[Saved data entries]
━━━━━━━━━━━━━━━━━━━━

-- ==== Sys2Proof/WellFormed.lean ====
section
/-! DEFINITION. Which `Instr` terms stand for an instruction word. Every operand but the branch offset takes any value of its
type. A branch offset is even: `imm[0] = 0` (spec/30_encoding.md R84). -/

namespace Sys2Proof

/-- The offset of R84 is an even number. -/
def evenOffset (imm : BitVec 13) : Bool := imm.extractLsb' 0 1 == 0#1

/-- The check of an instruction term: the B-immediate is even (R84), nothing else is constrained. -/
def Instr.wellFormed (i : Instr) : Bool :=
  match i with
  | .beq _ _ imm => evenOffset imm
  | .bne _ _ imm => evenOffset imm
  | .blt _ _ imm => evenOffset imm
  | .bge _ _ imm => evenOffset imm
  | .bltu _ _ imm => evenOffset imm
  | .bgeu _ _ imm => evenOffset imm
  | .lb _ _ _ => true
  | .lh _ _ _ => true
  | .lw _ _ _ => true
  | .ld _ _ _ => true
  | .lbu _ _ _ => true
  | .lhu _ _ _ => true
  | .lwu _ _ _ => true
  | .sb _ _ _ => true
  | .sh _ _ _ => true
  | .sw _ _ _ => true
  | .sd _ _ _ => true
  | .add _ _ _ => true
  | .sub _ _ _ => true
  | .sll _ _ _ => true
  | .slt _ _ _ => true
  | .sltu _ _ _ => true
  | .xor _ _ _ => true
  | .srl _ _ _ => true
  | .sra _ _ _ => true
  | .or _ _ _ => true
  | .and _ _ _ => true
  | .addw _ _ _ => true
  | .subw _ _ _ => true
  | .sllw _ _ _ => true
  | .srlw _ _ _ => true
  | .sraw _ _ _ => true
  | .addi _ _ _ => true
  | .slti _ _ _ => true
  | .sltiu _ _ _ => true
  | .xori _ _ _ => true
  | .ori _ _ _ => true
  | .andi _ _ _ => true
  | .slli _ _ _ => true
  | .srli _ _ _ => true
  | .srai _ _ _ => true
  | .addiw _ _ _ => true
  | .slliw _ _ _ => true
  | .srliw _ _ _ => true
  | .sraiw _ _ _ => true

end Sys2Proof
end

━━━━━━━━━━━━━━━━━━━━

Scan the entries for lines holding the string "branch", then copy every one of them.

/-! DEFINITION. Which `Instr` terms stand for an instruction word. Every operand but the branch offset takes any value of its
type. A branch offset is even: `imm[0] = 0` (spec/30_encoding.md R84). -/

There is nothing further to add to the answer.